The fact that the transformer architecture can memorize text is far more surprising to me than the idea that it might understand tokens.


LLMs do consume more energy for complex questions. That's the original CoT insight. If you give them the space to "think out loud" their performance improves.

The current mainstream models don't really incorporate that insight into the core neural architectures as far as anyone knows, but there are papers that explore things like pause tokens which let the model do more computation without emitting words. This doesn't seem like a fundamental limitation let alone something that should be core to the definition of intelligence.

After all, to my eternal sadness humans don't seem to use more energy to answer complex questions either. You can't lose weight by thinking about hard stuff a lot, even though it'd be intuitive that you can. Quite the opposite. People who sit around thinking all day tend to put on weight.


> Way faster thinkers, readers, writers and computer operators than humans are

> Way better educated

> Way better at drawing/painting

I mean this nicely, but you have fallen for the anthropomorphizing of LLMs by marketing teams.

None of this is "intelligent", rather it's an incredibly sophisticated (and absolutely beyond human capabilities) lookup and classification of existing information.

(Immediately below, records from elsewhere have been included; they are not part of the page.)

-- ==== Sys2Proof/Machine/Display.lean ====
section
/-!
DEFINITION. Sys2Proof/Machine/Display.lean: the commands of the line-locked display engine: line ticks and the entries of the
tick programs, frame boundaries, the input side, the links, the three display packets (spec/05_line_locked_display.md).
-/
namespace Sys2Proof.Machine
open Reg

/-! ### The line tick (R154, R164, R182, R544) -/

/-- The master's TICK_SYNC of a line tick (R544). -/
def tickSync (s : State) (t fine : Nat) : State :=
  if isMaster s && t % 16 == 0 then
    ([0, 1]).foldl (fun s n =>
      if portUp s n then sendUnseq s n 0x22 true 0xF [rd s DSP_FRAME_CNT_FRAMES, t, 0, nowNs s fine, 0] else s) s
  else s

/-- The check a tick makes: that of line t - 37, which is then closed for segments (R179, R182). -/
def tickCheck (s : State) (c : DisplayCfg) (t : Nat) (read : Bool) : State :=
  if 37 ≤ t ∧ t < 37 + c.vActive then
    let y := t - 37
    setDsp (checkLine s c y read) (fun d => { d with checked := y + 1, segs := tdel y d.segs })
  else s

/-- What an active line period t - 40 does: the line leaves, a link that is not trained is counted (R156, R179, R193). -/
def tickSend (s : State) (c : DisplayCfg) (t : Nat) : State :=
  if 40 ≤ t ∧ t < 40 + c.vActive then countLinkLost (sendLine s c (t - 40)) c else s

/-- LINE_TICK (R154, R164, R179, R182): the tick's program is due, line t - 37 is checked, line t - 40 leaves. `dramLate`: a read of
the display region that the line needed did not complete in time (R185, R190); `ev`: what link ECC found in these reads (R195, R262). -/
def execLineTick (dramLate : Bool) (ev : SegEvent) (fine : Fin 10) (s : State) : Out :=
  match s.dsp.cfg with
  | none => .next s
  | some c =>
    let t := s.dsp.tick
    if !isSet s DSP_CTRL_ENABLE || rd s BMC_STAT_STAGE == 7 || rd s DSP_FRAME_CNT_FRAMES == 0 || decide (c.vTotal ≤ t) then .next s
    else
      let s := match activeArm s with
        | some a => setDsp s (fun d => { d with prog := d.prog ++ tickProgram s a t })
        | none => s
      let s := if dramLate then wr (wr s DSP_EVT_STAT_DRAM_LATE 1) MEM_EVT_STAT_DISP_MISS 1 else s
      let e := segEvent s 0 ev
      let s := tickSend (tickCheck e.1 c t (!dramLate && !e.2)) c t
      .next (refreshSource (tickSync (setDsp s (fun d => { d with tick := t + 1, floorWait := false })) t fine))

/-! ### Entries of a tick program (R164-R166, R182): each acts when it is the next entry due -/

/-- DISPATCH (R166). -/
def execDispatch (s : State) : Out :=
  match s.dsp.prog with
  | .dispatch cl c t im p :: _ => .next (dispatchEntry (popEntry s) cl c t im p)
  | _ => .next s

/-- Cluster whose engine serves a MOVE entry: that of its T0 or T1 endpoint, else P0's first. -/
def entryCluster (s : State) (d : Desc) : Option Nat :=
  if d.dstTier ≤ 1 then physOf s (bits d.dst 20 5)
  else if d.srcTier ≤ 1 then physOf s (bits d.src 20 5)
  else armPhys s 0

/-- A component as the network takes it, in bytes (R172): IN_FMT 6 BF16, else INT8. -/
def inBytes (inFmt c : Nat) : List Nat :=
  if inFmt = 6 then toLe (convertTo 6 false 0 (flDiv (flOfInt c) (flOfInt 4095))).code 2
  else [((max (-127) (min 127 (rneDiv (c : Int) 16 - 128))) % 256).toNat]

/-- The halo columns of a row at a shared edge (R540, R541): none of them at an edge that is not shared, `none` while they are not
in. -/
def haloCols (s : State) (port n y : Nat) : Option (List Pixel) :=
  if portEn s port && haloIn s != 0 then tfind (haloKey port n y) s.span.halos else some []

/-- A row in the line store as an Armature reads it: in a chain the halo columns lie beside the device's own (R540; log entry
167). -/
def chainRow (s : State) (c : DisplayCfg) (n y : Nat) : Option (List Pixel) :=
  match haloCols s 0 n y, storedRow s c n y, haloCols s 1 n y with
  | some a, some l, some b => some (a ++ l ++ b)
  | _, _, _ => none

/-- The pixels a feed reads from a column on (R164, R172): from the display region in interpolation, else from the line store. -/
def feedRow (s : State) (c : DisplayCfg) (f : Feed) : Option (List Pixel) :=
  let n := contentFrame s + b2n f.later
  (if superRes s then chainRow s c n f.row else readRegionRow s c n f.row).map (fun l => l.drop f.col)

/-- The display DMA's move from the input to a P0 memory (R164, R172, R256): the destination of the descriptor takes the pixels' R, G
and B in turn (DESIGN CHOICE, log entry 153); bytes the input does not give are free. -/
def feedMove (s : State) (n : Nat) (a : Armature) (c : DisplayCfg) (d : Desc) (f : Feed) : State :=
  match (if descBad d false then none else endpoint s n (some 0) 0 d.dstTier d.dst) with
  | none => s
  | some e =>
    if d.dstTier ≤ 1 ∧ isCopy d ∧ d.comp = 0 ∧ needDst d ≤ e.room then
      let l := ((feedRow s c f).getD []).flatMap (fun p : Pixel => inBytes a.inFmt p.a ++ inBytes a.inFmt p.b ++ inBytes a.inFmt p.c)
      let k := descBytes d
      let x := (List.range (k - l.length)).foldl (fun (acc : List Nat × State) _ => let p := fresh acc.2; (acc.1 ++ [p.1], p.2)) (l.take k, s)
      let s := writePlain x.2 d e (x.1.map (BitVec.ofNat 8))
      if bit d.flags 0 then addCredit s (coreNo n (bits d.dst 14 6)) (bit d.flags 1) (max 1 d.creditN) else s
    else s

/-- MOVE_ENTRY (R164): a display DMA move from the input (`feed`), the display DMA move that the SEGMENT after it declares, or a
cluster DMA move in a queue of the Plinth's (log entries 79, 153). -/
def execMoveEntry (feed : Option Feed) (s : State) : Out :=
  match s.dsp.prog with
  | .move i :: next =>
    let s := popEntry s
    match activeArm s, s.dsp.cfg with
    | some a, some c =>
      (match a.descs[i]? with
       | none => .next s
       | some d =>
         match next, entryCluster s d with
         | .segment .. :: _, _ => .next (setDsp s (fun x => { x with lineMove := some d }))
         | _, none => .next s
         | _, some n =>
           match feed with
           | some f => .next (feedMove s n a c d f)
           | none => .next (queuePlinth s n { desc := d, owner := .entry }))
    | _, _ => .next s
  | _ => .next s

/-- CREDIT_ENTRY (R71, R164). -/
def execCreditEntry (s : State) : Out :=
  match s.dsp.prog with
  | .credit cl c out n :: _ =>
    let s := popEntry s
    match armPhys s cl with
    | none => .next s
    | some p => .next (addCredit s (coreNo p c) out n)
  | _ => .next s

And I am not arguing that this has no value, it has tremendous value, but it's not superintelligence in any sense.

LLMs do not "think".


Yeah well, sorry, but I have little patience anymore for philosophical word games. My views are especially not formed by marketing teams: ChatGPT hardly has one. My views are formed via direct experience and paper reading.

Imagine going back in time five years and saying "five years from now there will be a single machine that talks like a human, can imagine creative new artworks, write Supreme Court judgements, understand and display emotion, perform music and can engage in sophisticated enough reasoning to write programs. Also, HN posters will claim it's not really intelligent". Everyone would have laughed. They'd think you were making a witticism about the way people reclassify things as not-really-AI the moment they actually start to work well, a well known trope in the industry. They wouldn't have thought you were making a prediction of the future.

At some point, what matters is outcomes. We have blown well past the point of super-intelligent outcomes. I really do not care if GPT-4o "thinks" or does not "think". I can go to chatgpt.com right now and interact with something that is for all intents and purposes indistinguishable from super-intelligence ... and everything is fine.